-- ==== Sys2Proof/Machine/BitPacker.lean ====
section
/-! DEFINITION. The Bit Packer (43_bit_packer.md): PACK. -/

namespace Sys2Proof.Machine

/-- The lowest offset, from `a` on, of a byte that has no code (R180). -/
def firstAbsent (codes : Vector BitString 256) : List Byte → (a : Nat) → Option Nat
  | [], _ => none
  | b :: bs, a => if codeOf codes b = [] then some a else firstAbsent codes bs (a + 1)

/-- The bit stream B: the codes of the bytes, in input order (R181). -/
def bitStream (codes : Vector BitString 256) (bytes : List Byte) : BitString := bytes.flatMap (codeOf codes)

/-- The padded bit stream D: the least number of 0 bits that fills the last byte (R182). -/
def padded (bits : BitString) : BitString := bits ++ List.replicate (padCount bits.length) false

/-- The body of PACK (R180): the payload goes behind the header FRAME will write (R183). -/
def packBody (s : State) : Result :=
  let miss := missingFlags s codesValidBit
  if miss ≠ 0 then .raised s .sequence miss.toNat
  else if s.inLen.toNat > s.inCap then .raised s .inLenRange s.inLen.toNat
  else
    let input := inBytes s 0 s.inLen.toNat
    match firstAbsent s.codes input 0 with
    | some a => .raised s.dataPhaseError .symbolAbsent a
    | none =>
      let bits := bitStream s.codes input
      let payload := bitsToBytes (padded bits)
      let h := headerLen s.nsym.toNat
      if h + payload.length > s.outCap then
        .raised s.dataPhaseError .outOverflow (min (h + payload.length) 0xFFFFFFFF)
      else .done { s with
        outMem := Memory.writeBytes s.outMem h payload
        outLen := BitVec.ofNat 32 (h + payload.length)
        pad := BitVec.ofNat 3 (padCount bits.length)
        bitlen := BitVec.ofNat 64 bits.length
        packed := true
        parsed := false }

/-- PACK as one CORE step (R180, 46_control.md R222). -/
def execPack (s : State) : Host.Outcome State Fault Refusal := .next (complete (packBody s))

end Sys2Proof.Machine
end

◆ **Task objective**
In the answer, please give only the lines from the line containing "46_control.md R222). -/" through the final line of the data, copied exactly.

◆ **Response area**
/-- PACK as one CORE step (R180, 46_control.md R222). -/
def execPack (s : State) : Host.Outcome State Fault Refusal := .next (complete (packBody s))

end Sys2Proof.Machine
end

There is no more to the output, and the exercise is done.